Source records:
/-! ### latchWo -/

@[simp] theorem latchWo_cfg (rx : List Byte) (ro : Word) (s : State) : (latchWo rx ro s).cfg = s.cfg := rfl
@[simp] theorem latchWo_reqs (rx : List Byte) (ro : Word) (s : State) : (latchWo rx ro s).reqs = s.reqs := rfl
@[simp] theorem latchWo_resp (rx : List Byte) (ro : Word) (s : State) : (latchWo rx ro s).resp = s.resp := rfl
@[simp] theorem latchWo_pc (rx : List Byte) (ro : Word) (s : State) : (latchWo rx ro s).pc = s.pc := rfl
@[simp] theorem latchWo_op (rx : List Byte) (ro : Word) (s : State) : (latchWo rx ro s).op = s.op := rfl
@[simp] theorem latchWo_addr (rx : List Byte) (ro : Word) (s : State) : (latchWo rx ro s).addr = s.addr := rfl
@[simp] theorem latchWo_data (rx : List Byte) (ro : Word) (s : State) : (latchWo rx ro s).data = s.data := rfl
@[simp] theorem latchWo_inbytes (rx : List Byte) (ro : Word) (s : State) : (latchWo rx ro s).inbytes = s.inbytes := rfl
@[simp] theorem latchWo_inwords (rx : List Byte) (ro : Word) (s : State) : (latchWo rx ro s).inwords = s.inwords := rfl
@[simp] theorem latchWo_roL (rx : List Byte) (ro : Word) (s : State) : (latchWo rx ro s).roL = s.roL := rfl
@[simp] theorem latchWo_woL (rx : List Byte) (ro : Word) (s : State) : (latchWo rx ro s).woL = some (leWord rx) := rfl
@[simp] theorem latchWo_occ (rx : List Byte) (ro : Word) (s : State) : (latchWo rx ro s).occ = some (occupied (leWord rx) ro) := rfl
@[simp] theorem latchWo_free (rx : List Byte) (ro : Word) (s : State) : (latchWo rx ro s).free = s.free := rfl
@[simp] theorem latchWo_attempts (rx : List Byte) (ro : Word) (s : State) : (latchWo rx ro s).attempts = s.attempts := rfl
@[simp] theorem latchWo_words (rx : List Byte) (ro : Word) (s : State) : (latchWo rx ro s).words = s.words := rfl
@[simp] theorem latchWo_widx (rx : List Byte) (ro : Word) (s : State) : (latchWo rx ro s).widx = s.widx := rfl
@[simp] theorem latchWo_ndeliv (rx : List Byte) (ro : Word) (s : State) : (latchWo rx ro s).ndeliv = s.ndeliv := rfl
@[simp] theorem latchWo_ngaveup (rx : List Byte) (ro : Word) (s : State) : (latchWo rx ro s).ngaveup = s.ngaveup := rfl
@[simp] theorem latchWo_rx (rx : List Byte) (ro : Word) (s : State) : (latchWo rx ro s).rx = s.rx := rfl
@[simp] theorem latchWo_cs (rx : List Byte) (ro : Word) (s : State) : (latchWo rx ro s).cs = s.cs := rfl
@[simp] theorem latchWo_txs (rx : List Byte) (ro : Word) (s : State) : (latchWo rx ro s).txs = s.txs := rfl
@[simp] theorem latchWo_txfrom (rx : List Byte) (ro : Word) (s : State) : (latchWo rx ro s).txfrom = s.txfrom := rfl
@[simp] theorem latchWo_txpos (rx : List Byte) (ro : Word) (s : State) : (latchWo rx ro s).txpos = s.txpos := rfl
@[simp] theorem latchWo_fault (rx : List Byte) (ro : Word) (s : State) : (latchWo rx ro s).fault = s.fault := rfl
@[simp] theorem latchWo_results (rx : List Byte) (ro : Word) (s : State) : (latchWo rx ro s).results = s.results := rfl
@[simp] theorem latchWo_trace (rx : List Byte) (ro : Word) (s : State) : (latchWo rx ro s).trace = s.trace := rfl
@[simp] theorem latchWo_mem (rx : List Byte) (ro : Word) (s : State) : (latchWo rx ro s).mem = s.mem := rfl
@[simp] theorem latchWo_consumed (rx : List Byte) (ro : Word) (s : State) : (latchWo rx ro s).consumed = s.consumed := rfl
@[simp] theorem latchWo_draws (rx : List Byte) (ro : Word) (s : State) : (latchWo rx ro s).draws = s.draws := rfl
@[simp] theorem latchWo_nfree (rx : List Byte) (ro : Word) (s : State) : (latchWo rx ro s).nfree = s.nfree := rfl
@[simp] theorem latchWo_sched (rx : List Byte) (ro : Word) (s : State) : (latchWo rx ro s).sched = s.sched := rfl
@[simp] theorem latchWo_wire (rx : List Byte) (ro : Word) (s : State) : (latchWo rx ro s).wire = s.wire := rfl
@[simp] theorem latchWo_woSeen (rx : List Byte) (ro : Word) (s : State) : (latchWo rx ro s).woSeen = s.woSeen := rfl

__Task item__:
In the records above, locate the lines holding the word "some". Copy each of them.

__Response__:
@[simp] theorem latchWo_woL (rx : List Byte) (ro : Word) (s : State) : (latchWo rx ro s).woL = some (leWord rx) := rfl
@[simp] theorem latchWo_occ (rx : List Byte) (ro : Word) (s : State) : (latchWo rx ro s).occ = some (occupied (leWord rx) ro) := rfl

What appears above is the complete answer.